@[simp] theorem State.setRegion_pending (f i : Nat) (r : Region) : (s.setRegion f i r).pending = s.pending := rfl
@[simp] theorem State.setRegion_wca1608 (f i : Nat) (r : Region) : (s.setRegion f i r).wca1608 = s.wca1608 := rfl
@[simp] theorem State.setRegion_cores (f i : Nat) (r : Region) : (s.setRegion f i r).cores = s.cores := rfl
@[simp] theorem State.setRegion_bays (f i : Nat) (r : Region) : (s.setRegion f i r).bays = s.bays := rfl
@[simp] theorem State.setRegion_mem (f i : Nat) (r : Region) : (s.setRegion f i r).mem = s.mem := rfl
@[simp] theorem State.setRegion_chk (f i : Nat) (r : Region) : (s.setRegion f i r).chk = s.chk := rfl
@[simp] theorem State.setRegion_dues (f i : Nat) (r : Region) : (s.setRegion f i r).dues = s.dues := rfl
@[simp] theorem State.setRegion_rest (f i : Nat) (r : Region) : (s.setRegion f i r).rest = s.rest := rfl
@[simp] theorem State.setRegion_refresh (f i : Nat) (r : Region) : (s.setRegion f i r).refresh = s.refresh := rfl
@[simp] theorem State.setRegion_ctl (f i : Nat) (r : Region) : (s.setRegion f i r).ctl = s.ctl := rfl
@[simp] theorem State.setRegion_ctr (f i : Nat) (r : Region) : (s.setRegion f i r).ctr = s.ctr := rfl
@[simp] theorem State.setRegion_host (f i : Nat) (r : Region) : (s.setRegion f i r).host = s.host := rfl
@[simp] theorem State.setRegion_hostBad (f i : Nat) (r : Region) : (s.setRegion f i r).hostBad = s.hostBad := rfl
@[simp] theorem State.setRegion_fns (f i : Nat) (r : Region) : (s.setRegion f i r).fns = s.fns := rfl
@[simp] theorem State.setRegion_cmds (f i : Nat) (r : Region) : (s.setRegion f i r).cmds = s.cmds := rfl
@[simp] theorem State.setRegion_runs (f i : Nat) (r : Region) : (s.setRegion f i r).runs = s.runs := rfl
@[simp] theorem State.setRegion_img (f i : Nat) (r : Region) : (s.setRegion f i r).img = s.img := rfl
@[simp] theorem State.setRegion_groups (f i : Nat) (r : Region) : (s.setRegion f i r).groups = s.groups := rfl
@[simp] theorem State.setRegion_parts (f i : Nat) (r : Region) : (s.setRegion f i r).parts = s.parts := rfl
@[simp] theorem State.setRegion_nbs (f i : Nat) (r : Region) : (s.setRegion f i r).nbs = s.nbs := rfl
@[simp] theorem State.setRegion_links (f i : Nat) (r : Region) : (s.setRegion f i r).links = s.links := rfl
@[simp] theorem State.setRegion_louvres (f i : Nat) (r : Region) : (s.setRegion f i r).louvres = s.louvres := rfl
@[simp] theorem State.setRegion_quotas (f i : Nat) (r : Region) : (s.setRegion f i r).quotas = s.quotas := rfl
@[simp] theorem State.setRegion_net (f i : Nat) (r : Region) : (s.setRegion f i r).net = s.net := rfl
@[simp] theorem State.setRegion_waits (f i : Nat) (r : Region) : (s.setRegion f i r).waits = s.waits := rfl
@[simp] theorem State.setRegion_vis (f i : Nat) (r : Region) : (s.setRegion f i r).vis = s.vis := rfl
@[simp] theorem State.setRegion_writes (f i : Nat) (r : Region) : (s.setRegion f i r).writes = s.writes := rfl
@[simp] theorem State.setRegion_power (f i : Nat) (r : Region) : (s.setRegion f i r).power = s.power := rfl
@[simp] theorem State.setRegion_therm (f i : Nat) (r : Region) : (s.setRegion f i r).therm = s.therm := rfl
@[simp] theorem State.setRegion_sec (f i : Nat) (r : Region) : (s.setRegion f i r).sec = s.sec := rfl
@[simp] theorem State.setRegion_pcie (f i : Nat) (r : Region) : (s.setRegion f i r).pcie = s.pcie := rfl
@[simp] theorem State.setRegion_pair (f i : Nat) (r : Region) : (s.setRegion f i r).pair = s.pair := rfl
@[simp] theorem State.setRegion_mc (f i : Nat) (r : Region) : (s.setRegion f i r).mc = s.mc := rfl
@[simp] theorem State.setRegion_free (f i : Nat) (r : Region) : (s.setRegion f i r).free = s.free := rfl

@[simp] theorem State.setPart_pending (p : Nat) (x : Part) : (s.setPart p x).pending = s.pending := rfl
@[simp] theorem State.setPart_wca1608 (p : Nat) (x : Part) : (s.setPart p x).wca1608 = s.wca1608 := rfl
@[simp] theorem State.setPart_cores (p : Nat) (x : Part) : (s.setPart p x).cores = s.cores := rfl
@[simp] theorem State.setPart_bays (p : Nat) (x : Part) : (s.setPart p x).bays = s.bays := rfl
@[simp] theorem State.setPart_mem (p : Nat) (x : Part) : (s.setPart p x).mem = s.mem := rfl
@[simp] theorem State.setPart_chk (p : Nat) (x : Part) : (s.setPart p x).chk = s.chk := rfl
@[simp] theorem State.setPart_dues (p : Nat) (x : Part) : (s.setPart p x).dues = s.dues := rfl
@[simp] theorem State.setPart_rest (p : Nat) (x : Part) : (s.setPart p x).rest = s.rest := rfl
@[simp] theorem State.setPart_refresh (p : Nat) (x : Part) : (s.setPart p x).refresh = s.refresh := rfl
@[simp] theorem State.setPart_ctl (p : Nat) (x : Part) : (s.setPart p x).ctl = s.ctl := rfl
@[simp] theorem State.setPart_ctr (p : Nat) (x : Part) : (s.setPart p x).ctr = s.ctr := rfl
@[simp] theorem State.setPart_host (p : Nat) (x : Part) : (s.setPart p x).host = s.host := rfl
@[simp] theorem State.setPart_hostBad (p : Nat) (x : Part) : (s.setPart p x).hostBad = s.hostBad := rfl
@[simp] theorem State.setPart_fns (p : Nat) (x : Part) : (s.setPart p x).fns = s.fns := rfl
@[simp] theorem State.setPart_regions (p : Nat) (x : Part) : (s.setPart p x).regions = s.regions := rfl
@[simp] theorem State.setPart_cmds (p : Nat) (x : Part) : (s.setPart p x).cmds = s.cmds := rfl
@[simp] theorem State.setPart_runs (p : Nat) (x : Part) : (s.setPart p x).runs = s.runs := rfl
@[simp] theorem State.setPart_img (p : Nat) (x : Part) : (s.setPart p x).img = s.img := rfl
@[simp] theorem State.setPart_groups (p : Nat) (x : Part) : (s.setPart p x).groups = s.groups := rfl
@[simp] theorem State.setPart_nbs (p : Nat) (x : Part) : (s.setPart p x).nbs = s.nbs := rfl
@[simp] theorem State.setPart_links (p : Nat) (x : Part) : (s.setPart p x).links = s.links := rfl
@[simp] theorem State.setPart_louvres (p : Nat) (x : Part) : (s.setPart p x).louvres = s.louvres := rfl
@[simp] theorem State.setPart_quotas (p : Nat) (x : Part) : (s.setPart p x).quotas = s.quotas := rfl
@[simp] theorem State.setPart_net (p : Nat) (x : Part) : (s.setPart p x).net = s.net := rfl
@[simp] theorem State.setPart_waits (p : Nat) (x : Part) : (s.setPart p x).waits = s.waits := rfl
@[simp] theorem State.setPart_vis (p : Nat) (x : Part) : (s.setPart p x).vis = s.vis := rfl
@[simp] theorem State.setPart_writes (p : Nat) (x : Part) : (s.setPart p x).writes = s.writes := rfl
@[simp] theorem State.setPart_power (p : Nat) (x : Part) : (s.setPart p x).power = s.power := rfl
@[simp] theorem State.setPart_therm (p : Nat) (x : Part) : (s.setPart p x).therm = s.therm := rfl
@[simp] theorem State.setPart_sec (p : Nat) (x : Part) : (s.setPart p x).sec = s.sec := rfl
@[simp] theorem State.setPart_pcie (p : Nat) (x : Part) : (s.setPart p x).pcie = s.pcie := rfl
@[simp] theorem State.setPart_pair (p : Nat) (x : Part) : (s.setPart p x).pair = s.pair := rfl
@[simp] theorem State.setPart_mc (p : Nat) (x : Part) : (s.setPart p x).mc = s.mc := rfl
@[simp] theorem State.setPart_free (p : Nat) (x : Part) : (s.setPart p x).free = s.free := rfl

@[simp] theorem State.setGroup_pending (g : Nat) (x : SpecGroup) : (s.setGroup g x).pending = s.pending := rfl
@[simp] theorem State.setGroup_wca1608 (g : Nat) (x : SpecGroup) : (s.setGroup g x).wca1608 = s.wca1608 := rfl
@[simp] theorem State.setGroup_cores (g : Nat) (x : SpecGroup) : (s.setGroup g x).cores = s.cores := rfl
@[simp] theorem State.setGroup_bays (g : Nat) (x : SpecGroup) : (s.setGroup g x).bays = s.bays := rfl
@[simp] theorem State.setGroup_mem (g : Nat) (x : SpecGroup) : (s.setGroup g x).mem = s.mem := rfl
@[simp] theorem State.setGroup_chk (g : Nat) (x : SpecGroup) : (s.setGroup g x).chk = s.chk := rfl
@[simp] theorem State.setGroup_dues (g : Nat) (x : SpecGroup) : (s.setGroup g x).dues = s.dues := rfl
@[simp] theorem State.setGroup_rest (g : Nat) (x : SpecGroup) : (s.setGroup g x).rest = s.rest := rfl
@[simp] theorem State.setGroup_refresh (g : Nat) (x : SpecGroup) : (s.setGroup g x).refresh = s.refresh := rfl
@[simp] theorem State.setGroup_ctl (g : Nat) (x : SpecGroup) : (s.setGroup g x).ctl = s.ctl := rfl
@[simp] theorem State.setGroup_ctr (g : Nat) (x : SpecGroup) : (s.setGroup g x).ctr = s.ctr := rfl
@[simp] theorem State.setGroup_host (g : Nat) (x : SpecGroup) : (s.setGroup g x).host = s.host := rfl
@[simp] theorem State.setGroup_hostBad (g : Nat) (x : SpecGroup) : (s.setGroup g x).hostBad = s.hostBad := rfl
@[simp] theorem State.setGroup_fns (g : Nat) (x : SpecGroup) : (s.setGroup g x).fns = s.fns := rfl
@[simp] theorem State.setGroup_regions (g : Nat) (x : SpecGroup) : (s.setGroup g x).regions = s.regions := rfl
@[simp] theorem State.setGroup_cmds (g : Nat) (x : SpecGroup) : (s.setGroup g x).cmds = s.cmds := rfl
@[simp] theorem State.setGroup_runs (g : Nat) (x : SpecGroup) : (s.setGroup g x).runs = s.runs := rfl
@[simp] theorem State.setGroup_img (g : Nat) (x : SpecGroup) : (s.setGroup g x).img = s.img := rfl
@[simp] theorem State.setGroup_parts (g : Nat) (x : SpecGroup) : (s.setGroup g x).parts = s.parts := rfl
@[simp] theorem State.setGroup_nbs (g : Nat) (x : SpecGroup) : (s.setGroup g x).nbs = s.nbs := rfl
@[simp] theorem State.setGroup_links (g : Nat) (x : SpecGroup) : (s.setGroup g x).links = s.links := rfl
@[simp] theorem State.setGroup_louvres (g : Nat) (x : SpecGroup) : (s.setGroup g x).louvres = s.louvres := rfl
@[simp] theorem State.setGroup_quotas (g : Nat) (x : SpecGroup) : (s.setGroup g x).quotas = s.quotas := rfl
@[simp] theorem State.setGroup_net (g : Nat) (x : SpecGroup) : (s.setGroup g x).net = s.net := rfl
@[simp] theorem State.setGroup_waits (g : Nat) (x : SpecGroup) : (s.setGroup g x).waits = s.waits := rfl
@[simp] theorem State.setGroup_vis (g : Nat) (x : SpecGroup) : (s.setGroup g x).vis = s.vis := rfl
@[simp] theorem State.setGroup_writes (g : Nat) (x : SpecGroup) : (s.setGroup g x).writes = s.writes := rfl
@[simp] theorem State.setGroup_power (g : Nat) (x : SpecGroup) : (s.setGroup g x).power = s.power := rfl
@[simp] theorem State.setGroup_therm (g : Nat) (x : SpecGroup) : (s.setGroup g x).therm = s.therm := rfl
@[simp] theorem State.setGroup_sec (g : Nat) (x : SpecGroup) : (s.setGroup g x).sec = s.sec := rfl
@[simp] theorem State.setGroup_pcie (g : Nat) (x : SpecGroup) : (s.setGroup g x).pcie = s.pcie := rfl
@[simp] theorem State.setGroup_pair (g : Nat) (x : SpecGroup) : (s.setGroup g x).pair = s.pair := rfl
@[simp] theorem State.setGroup_mc (g : Nat) (x : SpecGroup) : (s.setGroup g x).mc = s.mc := rfl
@[simp] theorem State.setGroup_free (g : Nat) (x : SpecGroup) : (s.setGroup g x).free = s.free := rfl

....

[Brief]
Within the entries, find all lines holding "free" and copy each one.

[Exercise result]
@[simp] theorem State.setRegion_free (f i : Nat) (r : Region) : (s.setRegion f i r).free = s.free := rfl
@[simp] theorem State.setPart_free (p : Nat) (x : Part) : (s.setPart p x).free = s.free := rfl
@[simp] theorem State.setGroup_free (g : Nat) (x : SpecGroup) : (s.setGroup g x).free = s.free := rfl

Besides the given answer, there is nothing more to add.